**TASK DETAILS**.
Could you output every record again, exactly as given?

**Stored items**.
┌────────
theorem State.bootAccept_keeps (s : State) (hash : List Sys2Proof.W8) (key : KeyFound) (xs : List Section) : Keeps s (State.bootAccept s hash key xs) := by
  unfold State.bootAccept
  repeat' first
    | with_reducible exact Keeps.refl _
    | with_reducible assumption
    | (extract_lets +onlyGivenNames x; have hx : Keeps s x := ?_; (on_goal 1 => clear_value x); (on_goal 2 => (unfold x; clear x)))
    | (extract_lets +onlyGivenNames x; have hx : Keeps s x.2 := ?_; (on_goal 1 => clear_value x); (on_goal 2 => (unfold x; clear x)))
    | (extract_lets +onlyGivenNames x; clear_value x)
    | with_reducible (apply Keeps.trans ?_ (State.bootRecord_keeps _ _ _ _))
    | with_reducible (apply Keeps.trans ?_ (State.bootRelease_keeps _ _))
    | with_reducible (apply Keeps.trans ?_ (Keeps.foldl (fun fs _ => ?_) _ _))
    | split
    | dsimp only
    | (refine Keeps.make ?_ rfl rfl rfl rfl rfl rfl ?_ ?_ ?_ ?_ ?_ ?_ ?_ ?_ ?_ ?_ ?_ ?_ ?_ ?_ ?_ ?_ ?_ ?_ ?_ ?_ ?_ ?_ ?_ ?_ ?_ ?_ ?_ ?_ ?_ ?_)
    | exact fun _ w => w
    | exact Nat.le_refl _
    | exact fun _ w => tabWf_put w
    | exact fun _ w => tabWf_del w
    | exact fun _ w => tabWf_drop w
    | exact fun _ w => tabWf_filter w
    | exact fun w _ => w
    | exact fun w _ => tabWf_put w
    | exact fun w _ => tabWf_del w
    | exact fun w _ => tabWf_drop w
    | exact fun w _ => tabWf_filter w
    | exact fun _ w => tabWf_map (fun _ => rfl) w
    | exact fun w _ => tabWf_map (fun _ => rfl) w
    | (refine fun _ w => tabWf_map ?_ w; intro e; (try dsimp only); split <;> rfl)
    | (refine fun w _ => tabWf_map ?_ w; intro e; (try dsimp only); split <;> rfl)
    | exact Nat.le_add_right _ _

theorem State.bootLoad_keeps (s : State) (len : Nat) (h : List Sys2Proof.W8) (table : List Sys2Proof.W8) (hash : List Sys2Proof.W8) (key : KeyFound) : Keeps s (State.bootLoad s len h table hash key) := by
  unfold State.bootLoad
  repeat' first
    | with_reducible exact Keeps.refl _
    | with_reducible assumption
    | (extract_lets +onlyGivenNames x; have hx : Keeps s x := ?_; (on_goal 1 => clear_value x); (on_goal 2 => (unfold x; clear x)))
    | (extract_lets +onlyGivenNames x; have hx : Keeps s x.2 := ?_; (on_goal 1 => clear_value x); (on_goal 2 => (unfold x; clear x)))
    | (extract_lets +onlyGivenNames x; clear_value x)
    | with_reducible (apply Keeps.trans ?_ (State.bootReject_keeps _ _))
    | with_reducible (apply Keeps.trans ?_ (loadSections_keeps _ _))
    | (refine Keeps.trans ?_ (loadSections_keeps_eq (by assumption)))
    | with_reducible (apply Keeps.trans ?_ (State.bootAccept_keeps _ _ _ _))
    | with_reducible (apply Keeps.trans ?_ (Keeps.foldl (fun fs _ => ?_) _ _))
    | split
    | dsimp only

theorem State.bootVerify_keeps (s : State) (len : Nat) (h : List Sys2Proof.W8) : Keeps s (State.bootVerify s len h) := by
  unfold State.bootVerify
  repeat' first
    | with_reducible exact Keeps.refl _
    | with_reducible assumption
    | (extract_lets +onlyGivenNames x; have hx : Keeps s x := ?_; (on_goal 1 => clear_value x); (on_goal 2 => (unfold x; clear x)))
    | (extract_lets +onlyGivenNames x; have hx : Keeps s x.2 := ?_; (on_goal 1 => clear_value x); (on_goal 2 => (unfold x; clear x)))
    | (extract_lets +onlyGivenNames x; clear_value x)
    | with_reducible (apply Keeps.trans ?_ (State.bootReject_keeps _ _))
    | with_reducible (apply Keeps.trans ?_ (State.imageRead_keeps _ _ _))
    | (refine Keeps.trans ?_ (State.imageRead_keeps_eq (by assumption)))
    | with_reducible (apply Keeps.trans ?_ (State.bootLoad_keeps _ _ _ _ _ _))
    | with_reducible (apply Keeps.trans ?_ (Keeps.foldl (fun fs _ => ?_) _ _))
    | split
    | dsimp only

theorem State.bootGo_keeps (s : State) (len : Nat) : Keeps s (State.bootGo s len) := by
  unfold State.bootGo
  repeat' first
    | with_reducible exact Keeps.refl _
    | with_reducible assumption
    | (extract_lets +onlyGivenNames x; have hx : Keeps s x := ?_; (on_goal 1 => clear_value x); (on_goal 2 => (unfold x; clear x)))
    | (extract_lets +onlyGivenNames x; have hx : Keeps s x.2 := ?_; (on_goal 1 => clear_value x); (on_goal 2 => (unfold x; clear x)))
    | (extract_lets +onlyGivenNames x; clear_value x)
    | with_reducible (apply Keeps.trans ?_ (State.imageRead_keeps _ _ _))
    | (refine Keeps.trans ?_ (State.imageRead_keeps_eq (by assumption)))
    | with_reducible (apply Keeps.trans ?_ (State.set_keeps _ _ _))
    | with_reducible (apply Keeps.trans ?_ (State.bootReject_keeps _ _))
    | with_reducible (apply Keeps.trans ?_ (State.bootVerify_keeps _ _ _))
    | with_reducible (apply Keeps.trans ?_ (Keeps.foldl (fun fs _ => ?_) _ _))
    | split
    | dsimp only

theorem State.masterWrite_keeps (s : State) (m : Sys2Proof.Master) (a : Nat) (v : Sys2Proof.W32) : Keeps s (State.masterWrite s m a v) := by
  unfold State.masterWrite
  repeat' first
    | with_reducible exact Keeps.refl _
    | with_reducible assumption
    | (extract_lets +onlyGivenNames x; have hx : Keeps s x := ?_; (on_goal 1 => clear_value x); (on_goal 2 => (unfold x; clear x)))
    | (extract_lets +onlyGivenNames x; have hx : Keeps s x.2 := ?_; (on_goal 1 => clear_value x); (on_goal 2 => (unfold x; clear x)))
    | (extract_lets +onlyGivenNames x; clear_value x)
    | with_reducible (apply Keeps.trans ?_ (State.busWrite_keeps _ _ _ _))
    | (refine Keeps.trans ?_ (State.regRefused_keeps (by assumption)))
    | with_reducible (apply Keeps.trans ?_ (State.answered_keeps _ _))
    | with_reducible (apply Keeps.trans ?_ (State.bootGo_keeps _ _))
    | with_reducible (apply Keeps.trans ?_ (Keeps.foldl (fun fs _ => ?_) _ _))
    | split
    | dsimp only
└────────
**REPLY TO THE TASK**.
theorem State.bootAccept_keeps (s : State) (hash : List Sys2Proof.W8) (key : KeyFound) (xs : List Section) : Keeps s (State.bootAccept s hash key xs) := by
  unfold State.bootAccept
  repeat' first
    | with_reducible exact Keeps.refl _
    | with_reducible assumption
    | (extract_lets +onlyGivenNames x; have hx : Keeps s x := ?_; (on_goal 1 => clear_value x); (on_goal 2 => (unfold x; clear x)))
    | (extract_lets +onlyGivenNames x; have hx : Keeps s x.2 := ?_; (on_goal 1 => clear_value x); (on_goal 2 => (unfold x; clear x)))
    | (extract_lets +onlyGivenNames x; clear_value x)
    | with_reducible (apply Keeps.trans ?_ (State.bootRecord_keeps _ _ _ _))
    | with_reducible (apply Keeps.trans ?_ (State.bootRelease_keeps _ _))
    | with_reducible (apply Keeps.trans ?_ (Keeps.foldl (fun fs _ => ?_) _ _))
    | split
    | dsimp only
    | (refine Keeps.make ?_ rfl rfl rfl rfl rfl rfl ?_ ?_ ?_ ?_ ?_ ?_ ?_ ?_ ?_ ?_ ?_ ?_ ?_ ?_ ?_ ?_ ?_ ?_ ?_ ?_ ?_ ?_ ?_ ?_ ?_ ?_ ?_ ?_ ?_ ?_)
    | exact fun _ w => w
    | exact Nat.le_refl _
    | exact fun _ w => tabWf_put w
    | exact fun _ w => tabWf_del w
    | exact fun _ w => tabWf_drop w
    | exact fun _ w => tabWf_filter w
    | exact fun w _ => w
    | exact fun w _ => tabWf_put w
    | exact fun w _ => tabWf_del w
    | exact fun w _ => tabWf_drop w
    | exact fun w _ => tabWf_filter w
    | exact fun _ w => tabWf_map (fun _ => rfl) w
    | exact fun w _ => tabWf_map (fun _ => rfl) w
    | (refine fun _ w => tabWf_map ?_ w; intro e; (try dsimp only); split <;> rfl)
    | (refine fun w _ => tabWf_map ?_ w; intro e; (try dsimp only); split <;> rfl)
    | exact Nat.le_add_right _ _

theorem State.bootLoad_keeps (s : State) (len : Nat) (h : List Sys2Proof.W8) (table : List Sys2Proof.W8) (hash : List Sys2Proof.W8) (key : KeyFound) : Keeps s (State.bootLoad s len h table hash key) := by
  unfold State.bootLoad
  repeat' first
    | with_reducible exact Keeps.refl _
    | with_reducible assumption
    | (extract_lets +onlyGivenNames x; have hx : Keeps s x := ?_; (on_goal 1 => clear_value x); (on_goal 2 => (unfold x; clear x)))
    | (extract_lets +onlyGivenNames x; have hx : Keeps s x.2 := ?_; (on_goal 1 => clear_value x); (on_goal 2 => (unfold x; clear x)))
    | (extract_lets +onlyGivenNames x; clear_value x)
    | with_reducible (apply Keeps.trans ?_ (State.bootReject_keeps _ _))
    | with_reducible (apply Keeps.trans ?_ (loadSections_keeps _ _))
    | (refine Keeps.trans ?_ (loadSections_keeps_eq (by assumption)))
    | with_reducible (apply Keeps.trans ?_ (State.bootAccept_keeps _ _ _ _))
    | with_reducible (apply Keeps.trans ?_ (Keeps.foldl (fun fs _ => ?_) _ _))
    | split
    | dsimp only

theorem State.bootVerify_keeps (s : State) (len : Nat) (h : List Sys2Proof.W8) : Keeps s (State.bootVerify s len h) := by
  unfold State.bootVerify
  repeat' first
    | with_reducible exact Keeps.refl _
    | with_reducible assumption
    | (extract_lets +onlyGivenNames x; have hx : Keeps s x := ?_; (on_goal 1 => clear_value x); (on_goal 2 => (unfold x; clear x)))
    | (extract_lets +onlyGivenNames x; have hx : Keeps s x.2 := ?_; (on_goal 1 => clear_value x); (on_goal 2 => (unfold x; clear x)))
    | (extract_lets +onlyGivenNames x; clear_value x)
    | with_reducible (apply Keeps.trans ?_ (State.bootReject_keeps _ _))
    | with_reducible (apply Keeps.trans ?_ (State.imageRead_keeps _ _ _))
    | (refine Keeps.trans ?_ (State.imageRead_keeps_eq (by assumption)))
    | with_reducible (apply Keeps.trans ?_ (State.bootLoad_keeps _ _ _ _ _ _))
    | with_reducible (apply Keeps.trans ?_ (Keeps.foldl (fun fs _ => ?_) _ _))
    | split
    | dsimp only

theorem State.bootGo_keeps (s : State) (len : Nat) : Keeps s (State.bootGo s len) := by
  unfold State.bootGo
  repeat' first
    | with_reducible exact Keeps.refl _
    | with_reducible assumption
    | (extract_lets +onlyGivenNames x; have hx : Keeps s x := ?_; (on_goal 1 => clear_value x); (on_goal 2 => (unfold x; clear x)))
    | (extract_lets +onlyGivenNames x; have hx : Keeps s x.2 := ?_; (on_goal 1 => clear_value x); (on_goal 2 => (unfold x; clear x)))
    | (extract_lets +onlyGivenNames x; clear_value x)
    | with_reducible (apply Keeps.trans ?_ (State.imageRead_keeps _ _ _))
    | (refine Keeps.trans ?_ (State.imageRead_keeps_eq (by assumption)))
    | with_reducible (apply Keeps.trans ?_ (State.set_keeps _ _ _))
    | with_reducible (apply Keeps.trans ?_ (State.bootReject_keeps _ _))
    | with_reducible (apply Keeps.trans ?_ (State.bootVerify_keeps _ _ _))
    | with_reducible (apply Keeps.trans ?_ (Keeps.foldl (fun fs _ => ?_) _ _))
    | split
    | dsimp only

theorem State.masterWrite_keeps (s : State) (m : Sys2Proof.Master) (a : Nat) (v : Sys2Proof.W32) : Keeps s (State.masterWrite s m a v) := by
  unfold State.masterWrite
  repeat' first
    | with_reducible exact Keeps.refl _
    | with_reducible assumption
    | (extract_lets +onlyGivenNames x; have hx : Keeps s x := ?_; (on_goal 1 => clear_value x); (on_goal 2 => (unfold x; clear x)))
    | (extract_lets +onlyGivenNames x; have hx : Keeps s x.2 := ?_; (on_goal 1 => clear_value x); (on_goal 2 => (unfold x; clear x)))
    | (extract_lets +onlyGivenNames x; clear_value x)
    | with_reducible (apply Keeps.trans ?_ (State.busWrite_keeps _ _ _ _))
    | (refine Keeps.trans ?_ (State.regRefused_keeps (by assumption)))
    | with_reducible (apply Keeps.trans ?_ (State.answered_keeps _ _))
    | with_reducible (apply Keeps.trans ?_ (State.bootGo_keeps _ _))
    | with_reducible (apply Keeps.trans ?_ (Keeps.foldl (fun fs _ => ?_) _ _))
    | split
    | dsimp only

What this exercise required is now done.